After surviving the Group of Death, Team USA’s World Cup hopes were snuffed out Tuesday in extra time against Belgium.
Though Americans are now just spectators through the quarterfinals and on, a Baltimore developer is taking advantage of the soccer craze with a new mobile app.
In April, Locust Point-based Bully! Entertainment released “Pele: King of Football” for iOS and Android. It’s seen more than a half-million downloads between both platforms.
“Pele” isn’t the first game to bear the Brazilian soccer legend’s name and likeness, but it’s certainly more full-featured and realistic than the 1980 Atari 2600 title “Pele’s Soccer.”
[youtube https://www.youtube.com/watch?v=VsEKKkZMaQE]
“Our involvement in branded entertainment just made it a real nice fit, and we’re big soccer — well, football — and Pele fans here, so it’s something we definitely took to heart,” said Bully! founder and creative director Carlson Bull.
The game’s mechanics are pretty simple. Players swipe straight ahead or diagonally to shoot the ball into the goal, or can swipe an arc to curve the ball around defenders. Players earn crowns and match balls to unlock levels or retry kicks. Crowns can also be purchased through the game.
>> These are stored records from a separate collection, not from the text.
-- ==== Sys2Proof/WellFormed.lean ====
section
/-! DEFINITION. Which instructions are well formed. Register numbers, immediates and addresses are bounded by their
types; the row count of DXYN is a number and its bound is checked here (spec 30_encoding.md R102: N is 0 to 15). -/

namespace Sys2Proof

/-- The instruction's operands are values its encoding admits (R102). -/
def Instr.wf (i : Instr) : Bool :=
  match i with
  | .op00E0 => true
  | .op00EE => true
  | .op1NNN _ => true
  | .op2NNN _ => true
  | .op3XNN _ _ => true
  | .op4XNN _ _ => true
  | .op5XY0 _ _ => true
  | .op6XNN _ _ => true
  | .op7XNN _ _ => true
  | .op8XY0 _ _ => true
  | .op8XY1 _ _ => true
  | .op8XY2 _ _ => true
  | .op8XY3 _ _ => true
  | .op8XY4 _ _ => true
  | .op8XY5 _ _ => true
  | .op8XY6 _ _ => true
  | .op8XY7 _ _ => true
  | .op8XYE _ _ => true
  | .op9XY0 _ _ => true
  | .opANNN _ => true
  | .opBNNN _ => true
  | .opCXNN _ _ => true
  | .opDXYN _ _ n => decide (n ≤ 15)
  | .opEX9E _ => true
  | .opEXA1 _ => true
  | .opFX07 _ => true
  | .opFX0A _ => true
  | .opFX15 _ => true
  | .opFX18 _ => true
  | .opFX1E _ => true
  | .opFX29 _ => true
  | .opFX33 _ => true
  | .opFX55 _ => true
  | .opFX65 _ => true

end Sys2Proof
end

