-- ==== Sys2Proof/Safety.lean ====
section
/-! DEFINITION. What holds of every state a run reaches, when a run has ended, and which states are reachable (spec
10_state.md R34 to R47, 40_pipeline.md R143). -/

namespace Sys2Proof.Machine

/-- The record's detail is one that its kind can have, with the stack pointer that raised it (R47, R350 to R353). -/
def FaultRecord.consistent (r : FaultRecord) (s : State) : Prop :=
  match r.kind with
  | .addressOutOfRange => 0x1000 ≤ r.detail.toNat ∧ r.detail.toNat ≤ 0x10FE
  | .stackOverflow => r.detail = 15 ∧ s.sp = 15
  | .stackUnderflow => r.detail = 0 ∧ s.sp = 0
  | .keyIndexOutOfRange => 0x10 ≤ r.detail.toNat ∧ r.detail.toNat ≤ 0xFF

/-- The invariant of the machine. -/
structure State.Inv (s : State) : Prop where
  /-- Memory is in its canonical form, inside the address space (R70, R71). -/
  memory : s.M.wf
  /-- Bits 15 to 12 of I are always 0 (R36). -/
  index : s.I.toNat ≤ 0xFFF
  /-- pc never wraps (R34). -/
  counter : s.pc.toNat ≤ 0x10FE
  /-- ROM_END = 0x200 + ROM_LEN with ROM_LEN at most ROM_MAX (R17, R46). -/
  rom : Config.progStart ≤ s.ROM_END ∧ s.ROM_END ≤ Config.memSize
  /-- S[0] is never written (R37). -/
  slotZero : s.S[(0 : Fin 16)] = 0
  /-- Every slot holds 0 or the address after a call (R34, R162). -/
  slots : ∀ k : Fin 16, s.S[k].toNat ≤ 0x1000
  /-- A latched fault stands at the instruction that raised it and its detail fits its kind (R47, R139). -/
  fault : ∀ r, s.FAULT = some r → r.pc = s.pc ∧ r.consistent s

/-- The run has ended: the core is idle or halted (R143). -/
def State.ended (s : State) : Bool := s.halted || s.idle

/-- The states a run reaches: from a reset that accepts its ROM, by any transactions (R369, R400). -/
inductive Reachable : State → Prop where
  | reset (quirk : ShiftQuirk) (font : Font) (rom : Option (List Byte)) (s : State)
      (h : hostReset quirk font rom = .next s) : Reachable s
  | transaction (e : Transaction) (s t : State) (hs : Reachable s) (h : applyTransaction e s = .next t) : Reachable t

end Sys2Proof.Machine
end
The game, available free for both Apple and Droid devices, includes the time trial “Pele Blitz” mode, head to head multiplayer and a career mode.
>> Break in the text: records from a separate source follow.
/-! `State.setST` -/

@[simp] theorem State.V_setST (b : Byte) : (s.setST b).V = s.V := rfl
@[simp] theorem State.I_setST (b : Byte) : (s.setST b).I = s.I := rfl
@[simp] theorem State.pc_setST (b : Byte) : (s.setST b).pc = s.pc := rfl
@[simp] theorem State.sp_setST (b : Byte) : (s.setST b).sp = s.sp := rfl
@[simp] theorem State.S_setST (b : Byte) : (s.setST b).S = s.S := rfl
@[simp] theorem State.DT_setST (b : Byte) : (s.setST b).DT = s.DT := rfl
@[simp] theorem State.ST_setST (b : Byte) : (s.setST b).ST = b := rfl
@[simp] theorem State.KEY_setST (b : Byte) : (s.setST b).KEY = s.KEY := rfl
@[simp] theorem State.PENDING_setST (b : Byte) : (s.setST b).PENDING = s.PENDING := rfl
@[simp] theorem State.FB_setST (b : Byte) : (s.setST b).FB = s.FB := rfl
@[simp] theorem State.M_setST (b : Byte) : (s.setST b).M = s.M := rfl
@[simp] theorem State.ROM_END_setST (b : Byte) : (s.setST b).ROM_END = s.ROM_END := rfl
@[simp] theorem State.FAULT_setST (b : Byte) : (s.setST b).FAULT = s.FAULT := rfl
@[simp] theorem State.SHIFT_QUIRK_setST (b : Byte) : (s.setST b).SHIFT_QUIRK = s.SHIFT_QUIRK := rfl
@[simp] theorem State.rndSupply_setST (b : Byte) : (s.setST b).rndSupply = s.rndSupply := rfl
@[simp] theorem State.rndCount_setST (b : Byte) : (s.setST b).rndCount = s.rndCount := rfl

/-! `State.setPENDING` -/

@[simp] theorem State.V_setPENDING (p : Option Key) : (s.setPENDING p).V = s.V := rfl
@[simp] theorem State.I_setPENDING (p : Option Key) : (s.setPENDING p).I = s.I := rfl
@[simp] theorem State.pc_setPENDING (p : Option Key) : (s.setPENDING p).pc = s.pc := rfl
@[simp] theorem State.sp_setPENDING (p : Option Key) : (s.setPENDING p).sp = s.sp := rfl
@[simp] theorem State.S_setPENDING (p : Option Key) : (s.setPENDING p).S = s.S := rfl
@[simp] theorem State.DT_setPENDING (p : Option Key) : (s.setPENDING p).DT = s.DT := rfl
@[simp] theorem State.ST_setPENDING (p : Option Key) : (s.setPENDING p).ST = s.ST := rfl
@[simp] theorem State.KEY_setPENDING (p : Option Key) : (s.setPENDING p).KEY = s.KEY := rfl
@[simp] theorem State.PENDING_setPENDING (p : Option Key) : (s.setPENDING p).PENDING = p := rfl
@[simp] theorem State.FB_setPENDING (p : Option Key) : (s.setPENDING p).FB = s.FB := rfl
@[simp] theorem State.M_setPENDING (p : Option Key) : (s.setPENDING p).M = s.M := rfl
@[simp] theorem State.ROM_END_setPENDING (p : Option Key) : (s.setPENDING p).ROM_END = s.ROM_END := rfl
@[simp] theorem State.FAULT_setPENDING (p : Option Key) : (s.setPENDING p).FAULT = s.FAULT := rfl
@[simp] theorem State.SHIFT_QUIRK_setPENDING (p : Option Key) : (s.setPENDING p).SHIFT_QUIRK = s.SHIFT_QUIRK := rfl
@[simp] theorem State.rndSupply_setPENDING (p : Option Key) : (s.setPENDING p).rndSupply = s.rndSupply := rfl
@[simp] theorem State.rndCount_setPENDING (p : Option Key) : (s.setPENDING p).rndCount = s.rndCount := rfl

/-! `State.setKEY` -/

@[simp] theorem State.V_setKEY (k : Key) (b : Bool) : (s.setKEY k b).V = s.V := rfl
@[simp] theorem State.I_setKEY (k : Key) (b : Bool) : (s.setKEY k b).I = s.I := rfl
@[simp] theorem State.pc_setKEY (k : Key) (b : Bool) : (s.setKEY k b).pc = s.pc := rfl
@[simp] theorem State.sp_setKEY (k : Key) (b : Bool) : (s.setKEY k b).sp = s.sp := rfl
@[simp] theorem State.S_setKEY (k : Key) (b : Bool) : (s.setKEY k b).S = s.S := rfl
@[simp] theorem State.DT_setKEY (k : Key) (b : Bool) : (s.setKEY k b).DT = s.DT := rfl
@[simp] theorem State.ST_setKEY (k : Key) (b : Bool) : (s.setKEY k b).ST = s.ST := rfl
@[simp] theorem State.KEY_setKEY (k : Key) (b : Bool) : (s.setKEY k b).KEY = s.KEY.set k b := rfl
@[simp] theorem State.PENDING_setKEY (k : Key) (b : Bool) : (s.setKEY k b).PENDING = s.PENDING := rfl
@[simp] theorem State.FB_setKEY (k : Key) (b : Bool) : (s.setKEY k b).FB = s.FB := rfl
@[simp] theorem State.M_setKEY (k : Key) (b : Bool) : (s.setKEY k b).M = s.M := rfl
@[simp] theorem State.ROM_END_setKEY (k : Key) (b : Bool) : (s.setKEY k b).ROM_END = s.ROM_END := rfl
@[simp] theorem State.FAULT_setKEY (k : Key) (b : Bool) : (s.setKEY k b).FAULT = s.FAULT := rfl
@[simp] theorem State.SHIFT_QUIRK_setKEY (k : Key) (b : Bool) : (s.setKEY k b).SHIFT_QUIRK = s.SHIFT_QUIRK := rfl
@[simp] theorem State.rndSupply_setKEY (k : Key) (b : Bool) : (s.setKEY k b).rndSupply = s.rndSupply := rfl
@[simp] theorem State.rndCount_setKEY (k : Key) (b : Bool) : (s.setKEY k b).rndCount = s.rndCount := rfl

/-! `State.push` -/

@[simp] theorem State.V_push (v : Word) : (s.push v).V = s.V := rfl
@[simp] theorem State.I_push (v : Word) : (s.push v).I = s.I := rfl
@[simp] theorem State.pc_push (v : Word) : (s.push v).pc = s.pc := rfl
@[simp] theorem State.sp_push (v : Word) : (s.push v).sp = s.sp + 1 := rfl
@[simp] theorem State.S_push (v : Word) : (s.push v).S = s.S.set (s.sp + 1 : Fin 16) v := rfl
@[simp] theorem State.DT_push (v : Word) : (s.push v).DT = s.DT := rfl
@[simp] theorem State.ST_push (v : Word) : (s.push v).ST = s.ST := rfl
@[simp] theorem State.KEY_push (v : Word) : (s.push v).KEY = s.KEY := rfl
@[simp] theorem State.PENDING_push (v : Word) : (s.push v).PENDING = s.PENDING := rfl
@[simp] theorem State.FB_push (v : Word) : (s.push v).FB = s.FB := rfl
@[simp] theorem State.M_push (v : Word) : (s.push v).M = s.M := rfl
@[simp] theorem State.ROM_END_push (v : Word) : (s.push v).ROM_END = s.ROM_END := rfl
@[simp] theorem State.FAULT_push (v : Word) : (s.push v).FAULT = s.FAULT := rfl
@[simp] theorem State.SHIFT_QUIRK_push (v : Word) : (s.push v).SHIFT_QUIRK = s.SHIFT_QUIRK := rfl
@[simp] theorem State.rndSupply_push (v : Word) : (s.push v).rndSupply = s.rndSupply := rfl
@[simp] theorem State.rndCount_push (v : Word) : (s.push v).rndCount = s.rndCount := rfl

/-! `State.pop` -/

@[simp] theorem State.V_pop : (s.pop).V = s.V := rfl
@[simp] theorem State.I_pop : (s.pop).I = s.I := rfl
@[simp] theorem State.pc_pop : (s.pop).pc = s.pc := rfl
@[simp] theorem State.sp_pop : (s.pop).sp = s.sp - 1 := rfl
@[simp] theorem State.S_pop : (s.pop).S = s.S := rfl
@[simp] theorem State.DT_pop : (s.pop).DT = s.DT := rfl
@[simp] theorem State.ST_pop : (s.pop).ST = s.ST := rfl
@[simp] theorem State.KEY_pop : (s.pop).KEY = s.KEY := rfl
@[simp] theorem State.PENDING_pop : (s.pop).PENDING = s.PENDING := rfl
@[simp] theorem State.FB_pop : (s.pop).FB = s.FB := rfl
@[simp] theorem State.M_pop : (s.pop).M = s.M := rfl
@[simp] theorem State.ROM_END_pop : (s.pop).ROM_END = s.ROM_END := rfl
@[simp] theorem State.FAULT_pop : (s.pop).FAULT = s.FAULT := rfl
@[simp] theorem State.SHIFT_QUIRK_pop : (s.pop).SHIFT_QUIRK = s.SHIFT_QUIRK := rfl
@[simp] theorem State.rndSupply_pop : (s.pop).rndSupply = s.rndSupply := rfl
@[simp] theorem State.rndCount_pop : (s.pop).rndCount = s.rndCount := rfl

/-! `State.setFB` -/

@[simp] theorem State.V_setFB (f : Frame) : (s.setFB f).V = s.V := rfl
@[simp] theorem State.I_setFB (f : Frame) : (s.setFB f).I = s.I := rfl
@[simp] theorem State.pc_setFB (f : Frame) : (s.setFB f).pc = s.pc := rfl
@[simp] theorem State.sp_setFB (f : Frame) : (s.setFB f).sp = s.sp := rfl
@[simp] theorem State.S_setFB (f : Frame) : (s.setFB f).S = s.S := rfl
@[simp] theorem State.DT_setFB (f : Frame) : (s.setFB f).DT = s.DT := rfl
@[simp] theorem State.ST_setFB (f : Frame) : (s.setFB f).ST = s.ST := rfl
@[simp] theorem State.KEY_setFB (f : Frame) : (s.setFB f).KEY = s.KEY := rfl
@[simp] theorem State.PENDING_setFB (f : Frame) : (s.setFB f).PENDING = s.PENDING := rfl
@[simp] theorem State.FB_setFB (f : Frame) : (s.setFB f).FB = f := rfl
@[simp] theorem State.M_setFB (f : Frame) : (s.setFB f).M = s.M := rfl
@[simp] theorem State.ROM_END_setFB (f : Frame) : (s.setFB f).ROM_END = s.ROM_END := rfl
@[simp] theorem State.FAULT_setFB (f : Frame) : (s.setFB f).FAULT = s.FAULT := rfl
@[simp] theorem State.SHIFT_QUIRK_setFB (f : Frame) : (s.setFB f).SHIFT_QUIRK = s.SHIFT_QUIRK := rfl
@[simp] theorem State.rndSupply_setFB (f : Frame) : (s.setFB f).rndSupply = s.rndSupply := rfl
@[simp] theorem State.rndCount_setFB (f : Frame) : (s.setFB f).rndCount = s.rndCount := rfl

/-! `State.raise` -/

@[simp] theorem State.V_raise (A w : Word) (kind : FaultKind) (d : Word) : (s.raise A w kind d).V = s.V := rfl
@[simp] theorem State.I_raise (A w : Word) (kind : FaultKind) (d : Word) : (s.raise A w kind d).I = s.I := rfl
@[simp] theorem State.pc_raise (A w : Word) (kind : FaultKind) (d : Word) : (s.raise A w kind d).pc = A := rfl
@[simp] theorem State.sp_raise (A w : Word) (kind : FaultKind) (d : Word) : (s.raise A w kind d).sp = s.sp := rfl
@[simp] theorem State.S_raise (A w : Word) (kind : FaultKind) (d : Word) : (s.raise A w kind d).S = s.S := rfl
@[simp] theorem State.DT_raise (A w : Word) (kind : FaultKind) (d : Word) : (s.raise A w kind d).DT = s.DT := rfl
@[simp] theorem State.ST_raise (A w : Word) (kind : FaultKind) (d : Word) : (s.raise A w kind d).ST = s.ST := rfl
@[simp] theorem State.KEY_raise (A w : Word) (kind : FaultKind) (d : Word) : (s.raise A w kind d).KEY = s.KEY := rfl
@[simp] theorem State.PENDING_raise (A w : Word) (kind : FaultKind) (d : Word) : (s.raise A w kind d).PENDING = s.PENDING := rfl
@[simp] theorem State.FB_raise (A w : Word) (kind : FaultKind) (d : Word) : (s.raise A w kind d).FB = s.FB := rfl
@[simp] theorem State.M_raise (A w : Word) (kind : FaultKind) (d : Word) : (s.raise A w kind d).M = s.M := rfl
@[simp] theorem State.ROM_END_raise (A w : Word) (kind : FaultKind) (d : Word) : (s.raise A w kind d).ROM_END = s.ROM_END := rfl
@[simp] theorem State.FAULT_raise (A w : Word) (kind : FaultKind) (d : Word) : (s.raise A w kind d).FAULT = some ⟨kind, A, w, d⟩ := rfl
@[simp] theorem State.SHIFT_QUIRK_raise (A w : Word) (kind : FaultKind) (d : Word) : (s.raise A w kind d).SHIFT_QUIRK = s.SHIFT_QUIRK := rfl
@[simp] theorem State.rndSupply_raise (A w : Word) (kind : FaultKind) (d : Word) : (s.raise A w kind d).rndSupply = s.rndSupply := rfl
@[simp] theorem State.rndCount_raise (A w : Word) (kind : FaultKind) (d : Word) : (s.raise A w kind d).rndCount = s.rndCount := rfl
“It parallels to some extent to his career, starting in the favelas [Brazilian slums], rising up through Santos [FC in Brazil] and national play up to the World Cup-type stage,” Bull said. “So we tried to give it a little structure, really according to Pele’s background.”
The game also has a local touch. In January, developers used a studio at Frederick Douglass High School to do motion capture work for the game with two Baltimore Blast players, Lucas Roque and Brazilian-American Denison Cabral.
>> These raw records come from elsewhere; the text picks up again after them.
-- ==== Sys2Proof/Laws/Ops.lean ====
section
/-! SUPPORT. What each shared operation does: registers, operand forms, results and flags, the framebuffer. -/

namespace Sys2Proof.Machine

/-! ### Registers -/

/-- A register reads what was last written to it (R21). -/
theorem State.getV_setV (s : State) (x k : Reg) (b : Byte) : (s.setV x b).getV k = if k = x then b else s.getV k := by
  unfold State.getV State.setV
  by_cases h : k = x
  · subst h; simp
  · have : (x : Nat) ≠ k := fun e => h (Fin.ext e.symm)
    simp [h, this]

/-- VF then Vx: Vx holds the result whatever x is, VF the flag unless x = F (R138). -/
theorem State.getV_setFlagThenV (s : State) (x k : Reg) (f b : Byte) :
    (s.setFlagThenV x f b).getV k = if k = x then b else if k = vF then f else s.getV k := by
  unfold State.setFlagThenV
  rw [State.getV_setV, State.getV_setV]

/-- The registers after a load of V0 to Vx (R255). -/
theorem State.getV_loadV (s : State) (x k : Reg) (f : Nat → Byte) :
    (s.loadV x f).getV k = if k ≤ x then f k else s.getV k := by
  simp [State.getV, State.loadV]

@[simp] theorem State.length_dumpV (s : State) (x : Reg) : (s.dumpV x).length = x.val + 1 := by
  simp [State.dumpV]

/-- The registers a dump stores, in order (R254). -/
theorem State.getElem_dumpV (s : State) (x : Reg) (k : Nat) (h : k < (s.dumpV x).length) :
    (s.dumpV x)[k] = s.getV ⟨k, by simp at h; omega⟩ := by
  simp [State.dumpV, State.getV]

/-! ### The range check -/

theorem outOfRange_iff (a n : Nat) : outOfRange a n = true ↔ 1 ≤ n ∧ Config.memSize < a + n := by
  simp only [outOfRange, decide_eq_true_eq, Config.memSize]
  omega

theorem outOfRange_eq_false_iff (a n : Nat) : outOfRange a n = false ↔ n = 0 ∨ a + n ≤ Config.memSize := by
  rw [← Bool.not_eq_true, outOfRange_iff]
  omega

/-! ### Operand forms -/

theorem toNat_zext16 (nnn : Addr12) : (zext16 nnn).toNat = nnn.toNat := by
  simp [zext16]
  omega

theorem toNat_zext16Byte (b : Byte) : (zext16Byte b).toNat = b.toNat := by
  simp [zext16Byte]
  omega

theorem toNat_offsetTarget (nnn : Addr12) (v0 : Byte) : (offsetTarget nnn v0).toNat = nnn.toNat + v0.toNat := by
  simp [offsetTarget]
  omega

theorem toNat_glyphAddr (a : Byte) : (glyphAddr a).toNat = a.toNat % 16 * 5 := by
  simp [glyphAddr]
  omega

theorem keyOf_eq_none_iff (a : Byte) : keyOf a = none ↔ 0xF < a.toNat := by
  unfold keyOf
  split <;> simp <;> omega

theorem keyOf_eq_some_iff (a : Byte) (k : Key) : keyOf a = some k ↔ a.toNat = k.val := by
  unfold keyOf
  split
  · simp [Fin.ext_iff]
  · simp; omega

@[simp] theorem length_bcdDigits (a : Byte) : (bcdDigits a).length = 3 := rfl

/-! ### Results and flags -/

theorem toNat_narrow8 (n : Nat) : (narrow8 n).toNat = n % 256 := by simp [narrow8]

/-- The exact sum narrowed is the machine sum (R200). -/
theorem addResult_eq (a b : Byte) : addResult a b = a + b := by
  apply BitVec.eq_of_toNat_eq
  simp [addResult, narrow8]

/-- The exact difference narrowed is the machine difference (R200). -/
theorem subResult_eq (a b : Byte) : subResult a b = a - b := by
  apply BitVec.eq_of_toInt_eq
  rw [subResult, BitVec.toInt_sub, BitVec.toInt_ofInt, BitVec.toInt_eq_toNat_bmod, BitVec.toInt_eq_toNat_bmod]
  simp

/-- The flag is always 0 or 1 (R201). -/
theorem flagByte_eq_zero_or_one (c : Bool) : flagByte c = 0 ∨ flagByte c = 1 := by cases c <;> simp [flagByte]

theorem shrResult_eq (s : Byte) : shrResult s = s >>> 1 := by
  apply BitVec.eq_of_toNat_eq
  simp [shrResult, narrow8, BitVec.toNat_ushiftRight, Nat.shiftRight_succ]
  omega

theorem shlResult_eq (s : Byte) : shlResult s = s <<< 1 := by
  apply BitVec.eq_of_toNat_eq
  simp [shlResult, narrow8, BitVec.toNat_shiftLeft, Nat.shiftLeft_eq]

/-! ### The framebuffer -/

/-- A pixel reads what was last written to it (R43). -/
theorem Frame.pixel_setPixel (f : Frame) (x p : Fin 64) (y q : Fin 32) (b : Bool) :
    (f.setPixel x y b).pixel p q = if p = x ∧ q = y then b else f.pixel p q := by
  unfold Frame.setPixel Frame.pixel
  by_cases hq : q = y
  · subst hq
    by_cases hp : p = x
    · subst hp; simp
    · have : (x : Nat) ≠ p := fun e => hp (Fin.ext e.symm)
      simp [hp, this]
  · have : (y : Nat) ≠ q := fun e => hq (Fin.ext e.symm)
    simp [hq, this]

@[simp] theorem Frame.pixel_blank (x : Fin 64) (y : Fin 32) : Frame.blank.pixel x y = false := by
  simp [Frame.pixel, Frame.blank]

/-- Two framebuffers with the same pixels are the same. -/
theorem Frame.ext_pixel (f g : Frame) (h : ∀ x y, f.pixel x y = g.pixel x y) : f = g := by
  apply Vector.ext
  intro j hj
  apply Vector.ext
  intro i hi
  exact h ⟨i, hi⟩ ⟨j, hj⟩

/-! ### The random draw -/

/-- A byte the host supplied is the one the next draw gives (R368). -/
theorem State.drawnByte_supplyRandom (s : State) (b : Byte) (h : s.rndSupply = []) :
    (s.supplyRandom b).drawnByte = b := by
  simp [State.drawnByte, State.supplyRandom, h]

end Sys2Proof.Machine
end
In addition to mirroring real-life, “Pele: King of Football” comes with real-life prizes. Players can enter to win items as simple as T-shirts, all the way up to autographed photos of Pele or even a trip to see World Cup games in Brazil.
“We’ve already sent out a whole bunch of shirts and signed pictures and a whole number of different things,” Bull said.
In addition to the “Pele” app, Bully! recently released an iOS and Android game for Kellogg’s supporting a marketing partnership for the film “The Amazing Spider-Man 2.” It’s seen nearly one million downloads, according to a company spokeswoman. The company also made an app for the cereal maker supporting the Superman film “Man of Steel.”